Carolyn Hustad, PhD, Merck & Co., Inc., Kenilworth, NJ

In the last five years, an increasing number of pharmaceutical and biotech companies have joined forces to develop and commercialize new compounds or drug combinations rather than go it alone. This trend is especially apparent in oncology and often involves a smaller biotech company partnering with a large pharma company to co-develop novel product combinations. These collaboration agreements allow both companies to pool resources and potentially get new drugs to market more quickly, which is a good outcome for patients.

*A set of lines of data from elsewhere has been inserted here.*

/-- R327, R328: SALLOC enters a region, zeroes it and writes its address, or writes 0xFFFF_FFFF, or past the ceiling exhausts a divisible
task (R285); SFREE returns a region that nothing uses. -/
def Obligations.ScratchpadRegions : Prop := ∀ f : Form,
  let q := fun (c : Ctx) => if f.var.getLsbD 0 then c.read 2 .n32 f.b 0 else c.grp.facet % 4
  let facet := fun (c : Ctx) => c.grp.facet / 4 * 4 + q c
  let n := fun (c : Ctx) => c.read 1 .n32 f.a 0
  let second : Allow := if f.var.getLsbD 0 then .uni false else .unused
  let asks := fun (c : Ctx) => n c % 4096 = 0 ∧ n c ≠ 0 ∧ n c ≤ 25165824 ∧ q c < 4 ∧ c.st.inPartition c.grp (facet c) = true
  let allowed := fun (c : Ctx) => c.st.liveBytes c.grp.id + n c ≤ c.grp.ceil * 4096
  let place := fun (c : Ctx) => lowestFree (c.st.taken (facet c) 0) ((c.st.facet (facet c)).spadUnits * 65536) (n c)
  let old := fun (c : Ctx) => (c.st.facet (facet c)).regions
  let a := fun (c : Ctx) => c.read 1 .n32 f.a 0
  let home := fun (c : Ctx) => c.grp.facet / 4 * 4 + a c / 2 ^ 26 % 4
  (∀ base, Effects (.salloc f) 0x14 f (.reg false) (.uni false) second none
    (fun c => (∀ l ∈ c.st.launches, l.due = none) ∧ asks c ∧ allowed c ∧ (old c).length < 256 ∧ place c = some base
      ∧ facet c < c.st.facets.length)
    (fun s c t => Touches true (fun _ => [⟨f.d, false, fun _ => q c * 2 ^ 26 + base⟩])
        (fun _ b k => let key := spadKey c.grp.die (q c * 2 ^ 26 + base)
          if key ≤ k && k < key + n c then 0 else b) s c { t with facets := s.facets }
      ∧ (t.facet (facet c)).regions = old c ++ [⟨base, n c, c.grp.ctx, c.grp.id, c.grp.free.isNone, c.grp.div⟩]
      ∧ ∀ k, k ≠ facet c → (t.facet k).regions = (s.facet k).regions))
  ∧ Effects (.salloc f) 0x14 f (.reg false) (.uni false) second none
    (fun c => asks c ∧ ((c.grp.div = false ∧ ¬allowed c) ∨ (allowed c ∧ (256 ≤ (old c).length ∨ place c = none))))
    (Computes fun _ => [⟨f.d, false, fun _ => 0xFFFFFFFF⟩])
  ∧ Exhausts (.salloc f) 0x14 f (.reg false) (.uni false) second none (fun c _ => asks c ∧ c.grp.div = true ∧ ¬allowed c)
  ∧ Effects (.salloc f) 0x14 f (.reg false) (.uni false) second none
    (fun c => n c % 4096 ≠ 0 ∨ n c = 0 ∨ 25165824 < n c ∨ 4 ≤ q c) (Faults codeOperand)
  ∧ Effects (.salloc f) 0x14 f (.reg false) (.uni false) second none
    (fun c => n c % 4096 = 0 ∧ n c ≠ 0 ∧ n c ≤ 25165824 ∧ q c < 4 ∧ c.st.inPartition c.grp (facet c) = false) (Faults codeSpad)
  ∧ (∀ r, Effects (.sfree f) 0x15 f .unused (.uni false) .unused none
    (fun c => ((c.st.facet (home c)).regions.find? (fun r => r.base = a c % 2 ^ 26 && a c < 2 ^ 28 && r.ctx = c.grp.ctx) = some r)
      ∧ (c.grp.div = false ∨ (r.owned = true ∧ r.issuer = c.grp.id)) ∧ home c < c.st.facets.length
      ∧ (∀ y ∈ c.st.routers, ∀ e ∈ y.entries, ∀ x ∈ e.recs, c.st.deliversInto c.grp.ctx (spadKey c.grp.die (a c)) r.size e.key.len x = false)
      ∧ c.st.queuedInto c.grp.ctx (spadKey c.grp.die (a c)) r.size = []
      ∧ (∀ g ∈ c.st.groups, g.ctx = c.grp.ctx → ∀ w ∈ g.waves, ∀ k ∈ w.cmds, k.stage ≠ .signalled → k.die = c.grp.die →
          ∀ x ∈ k.effect.spadRanges, meets x.1 x.2 (a c) r.size = false))
    (fun s c t => Computes (fun _ => []) s c { t with facets := s.facets, routers := s.routers }
      ∧ (t.facet (home c)).regions = (c.st.facet (home c)).regions.filter (fun y => y.base ≠ r.base)
      ∧ ∀ k, k ≠ home c → (t.facet k).regions = (s.facet k).regions))
  ∧ Effects (.sfree f) 0x15 f .unused (.uni false) .unused none
    (fun c => ∀ r ∈ (c.st.facet (home c)).regions, r.base = a c % 2 ^ 26 → a c < 2 ^ 28 → r.ctx ≠ c.grp.ctx) (Faults codeSpad)

/-! ### Shared memory and scratchpad -/

/-- R214 to R216: loads extend each element to a register, and stores leave each lane's element in ascending order. The checks of a local
access: an unaligned address in any active lane is the misalignment fault; else a byte past the group's shared memory is the
illegal-operand fault, and a scratchpad byte outside the partition, the quarter or the regions that the wave may use the scratchpad-range
fault; else a store of a divisible task outside its own regions is the divisible-violation fault (R173, R215). That each check looks at
every active lane before the next check is the model's choice: R215 can also be read lane by lane (assumption 67). So is the wait of an
access behind a command release that an earlier access still holds up (R245, R249, assumption 86). -/
def Obligations.LocalLoadsStores : Prop :=
  (∀ f : Form,
    let w := wideTy f.ty
    let n := tySize f.ty
    let off := wordOff f.imm
    let load := fun (i : Instr) (op : Nat) (sp : Bool) =>
      Effects i op f { v := true, s := true, wide := w } .addr .unused none (fun c => c.Reaches sp true false off false)
        (fun s c t => Computes (fun c => [⟨f.d, w, fun l => extend f.ty (c.element sp off n (localByte c.grp s sp) l)⟩]) s c t)
    let store := fun (i : Instr) (op : Nat) (sp : Bool) =>
      Effects i op f .unused .addr (.value w) none (fun c => c.Reaches sp false true off false)
        (Touches sp (fun _ => []) (fun c => c.storedAt sp off n (c.patB f) (lanesOf c.act)))
    let owed := fun (sp write : Bool) (c : Ctx) =>
      checkLanes c.st c.grp sp write n ((lanesOf c.act).map (c.localAddr off)) = none ∧ c.wave.releaseOwed = true
    load (.lds f) 0x80 false ∧ store (.sts f) 0x81 false ∧ load (.ldp f) 0x82 true ∧ store (.stp f) 0x83 true
    ∧ Effects (.lds f) 0x80 f { v := true, s := true, wide := w } .addr .unused none (owed false false) Waits
    ∧ Effects (.sts f) 0x81 f .unused .addr (.value w) none (owed false true) Waits
    ∧ Effects (.ldp f) 0x82 f { v := true, s := true, wide := w } .addr .unused none (owed true false) Waits
    ∧ Effects (.stp f) 0x83 f .unused .addr (.value w) none (owed true true) Waits)
  ∧ (∀ f : Form,
    let w := wideTy f.ty
    let n := tySize f.ty
    let off := wordOff f.imm
    let odd := fun (c : Ctx) => ∃ l, c.act.getLsbD l = true ∧ c.localAddr off l % n ≠ 0
    let past := fun (c : Ctx) => ¬odd c ∧ ∃ l, c.act.getLsbD l = true ∧ c.grp.cur.sh < c.localAddr off l + n
    let quarter := fun (c : Ctx) (l : Nat) => c.grp.die * 4 + c.localAddr off l / 2 ^ 26 % 4
    let start := fun (c : Ctx) (l : Nat) => c.localAddr off l % 2 ^ 26
    let region := fun (c : Ctx) (l : Nat) => (c.st.facet (quarter c l)).regionAt (start c l) n
    let inside := fun (c : Ctx) (l : Nat) => c.localAddr off l < 2 ^ 28 ∧ c.st.inPartition c.grp (quarter c l) = true
      ∧ start c l + n ≤ (c.st.facet (quarter c l)).spadUnits * 65536
      ∧ ∃ r, region c l = some r ∧ r.ctx = c.grp.ctx ∧ (r.div = false ∨ r.issuer = c.grp.id)
    let outside := fun (c : Ctx) => ¬odd c ∧ ∃ l, c.act.getLsbD l = true ∧ ¬inside c l
    let foreign := fun (c : Ctx) => ¬odd c ∧ c.grp.div = true ∧ (∀ l, c.act.getLsbD l = true → inside c l)
      ∧ ∃ l, c.act.getLsbD l = true ∧ ∀ r, region c l = some r → ¬(r.owned = true ∧ r.issuer = c.grp.id)
    let dest : Allow := { v := true, s := true, wide := w }
    Effects (.ldp f) 0x82 f dest .addr .unused none outside (Faults codeSpad)
    ∧ Effects (.stp f) 0x83 f .unused .addr (.value w) none outside (Faults codeSpad)
    ∧ Effects (.stp f) 0x83 f .unused .addr (.value w) none foreign (Faults codeDiv)
    ∧ Effects (.lds f) 0x80 f dest .addr .unused none odd (Faults codeAlign)
    ∧ Effects (.ldp f) 0x82 f dest .addr .unused none odd (Faults codeAlign)
    ∧ Effects (.sts f) 0x81 f .unused .addr (.value w) none odd (Faults codeAlign)
    ∧ Effects (.stp f) 0x83 f .unused .addr (.value w) none odd (Faults codeAlign)
    ∧ Effects (.lds f) 0x80 f dest .addr .unused none past (Faults codeOperand)
    ∧ Effects (.sts f) 0x81 f .unused .addr (.value w) none past (Faults codeOperand))


/-- R217 to R220: a local atomic runs lane by lane in ascending order; each active lane gets the element that the lanes below it left,
and the compare-and-swap stores only where that is the value in D. -/
def Obligations.LocalAtomics : Prop := ∀ f : Form,
  let w := wideTy f.ty
  let n := tySize f.ty
  let k := tyWidth f.ty
  let off := atomicOff f.imm
  let pick := fun (g : Int → Int → Int) (x y : Nat) => wrapInt (g (asInt f.ty x) (asInt f.ty y)) k
  let op := fun (old b : Nat) => match f.var.toNat with
    | 0x0 => (old + b) % 2 ^ k
    | 0x1 => if f.ty = .f32 then fminmax false false old b else pick min old b
    | 0x2 => if f.ty = .f32 then fminmax true false old b else pick max old b
    | 0x3 => old &&& b
    | 0x4 => old ||| b
    | 0x5 => old ^^^ b
    | 0x6 => b
    | 0x7 => if old < b then old + 1 else 0
    | 0x8 => if old = 0 ∨ b < old then b else old - 1
    | 0x9 => fminmax false true old b
    | 0xA => fminmax true true old b
    | _ => dotRound [(dec .f32 old, .one)] (dec .f32 b) .rn
  let rmw := fun (i : Instr) (code : Nat) (d : Allow) (sp : Bool) (new : Ctx → Nat → Nat → Option Nat) =>
    Effects i code f d .addr (.value w) none (fun c => c.Reaches sp true true off (ordRel f.imm 23))
      (fun s c t => Touches sp
        (fun c => [⟨f.d, w, fun l => c.element sp off n (c.afterRmw sp off n (new c) (localByte c.grp s sp) (c.lanesBelow l)) l⟩])
        (fun c _ => c.afterRmw sp off n (new c) (localByte c.grp s sp) (lanesOf c.act)) s c t)
  let swap := fun (c : Ctx) (l old : Nat) => if old = c.patD f l then some (c.patB f l) else none
  rmw (.ats f) 0x86 ((Allow.vreg w).orNone) false (fun c l old => some (op old (c.patB f l)))
  ∧ rmw (.atp f) 0x87 ((Allow.vreg w).orNone) true (fun c l old => some (op old (c.patB f l)))
  ∧ rmw (.cass f) 0x88 (.vreg w) false swap ∧ rmw (.casp f) 0x89 (.vreg w) true swap

/-- R221, R222: a load-reserve gives each active lane the reservation of its sector, and a store-conditional stores in a lane whose
reservation is still that of its sector, once per sector, and ends the reservation of every active lane. -/
def Obligations.Reservations : Prop := ∀ f : Form,
  let w := wideTy f.ty
  let n := tySize f.ty
  let off := atomicOff f.imm
  let rel := ordRel f.imm 23
  let sector := fun (c : Ctx) (sp : Bool) (l : Nat) => c.localKey sp (c.localAddr off l) / 64 + 1
  let holds := fun (c : Ctx) (sp : Bool) (l : Nat) => c.wave.resv sp l = sector c sp l
  let wins := fun (c : Ctx) (sp : Bool) (l : Nat) =>
    decide (holds c sp l ∧ ∀ j ∈ c.lanesBelow l, ¬(holds c sp j ∧ sector c sp j = sector c sp l))
  let loads := fun (i : Instr) (op : Nat) (sp : Bool) =>
    Effects i op f (.vreg w) .addr .unused none (fun c => c.Reaches sp true false off rel)
      (fun s c t =>
        Touches sp (fun c => [⟨f.d, w, fun l => extend f.ty (c.element sp off n (localByte c.grp s sp) l)⟩]) (fun _ b _ => b) s c t
        ∧ ∃ g w', c.Left s t g w' ∧ ∀ sp' l, w'.resv sp' l =
            if sp' = sp ∧ c.act.getLsbD l = true then sector c sp l else c.wave.resv sp' l)
  let stores := fun (i : Instr) (op : Nat) (sp : Bool) =>
    Effects i op f .pred .addr (.value w) none (fun c => c.Reaches sp false true off rel)
      (fun s c t =>
        Touches sp (fun c => [⟨f.d, false, fun l => bitNat (wins c sp l)⟩])
          (fun c => c.storedAt sp off n (c.patB f) ((lanesOf c.act).filter (wins c sp))) s c t
        ∧ ∀ (g : Group) (w' : Wave), t.group? c.grp.id = some g → g.wave? c.wave.id = some w' →
            ∀ l, c.act.getLsbD l = true → w'.resv sp l = 0)
  loads (.lrs f) 0x8A false ∧ stores (.scs f) 0x8B false ∧ loads (.lrp f) 0x8C true ∧ stores (.scp f) 0x8D true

These collaborations can be challenging on many levels. Since the processes, structures, and even the cultures of the two entities may differ in significant ways, many decisions need to be made along the drug development continuum about whose processes to follow or if a new process will be established specifically for the partnership. Some of these are decided during the initial negotiations between the two partners and specified in the partnership agreement, including those related to the publication of data resulting from the collaboration. The more detailed, area-level processes (eg, medical publications) are usually discussed by workstreams of subject-matter experts for that area, which are set up after the licensing agreement is finalized. The recommended processes to be followed typically are approved by a partnership executive committee.

Managing publications under a licensing agreement can be challenging for the publication professional. Decisions have to be made about which roles from each company will be on the joint publication team, as well as who needs to review joint publications and what the review timelines will be. Publication development processes need to be compared and harmonized if they are different. Who controls the publication budget and who needs to approve how the budget is spent need to be determined. All of these decisions then need to be documented, usually in a publication charter. Here are some best practices from company experience that can minimize potential misunderstandings that lead to delays and “churn.” Advanced planning is the key to success.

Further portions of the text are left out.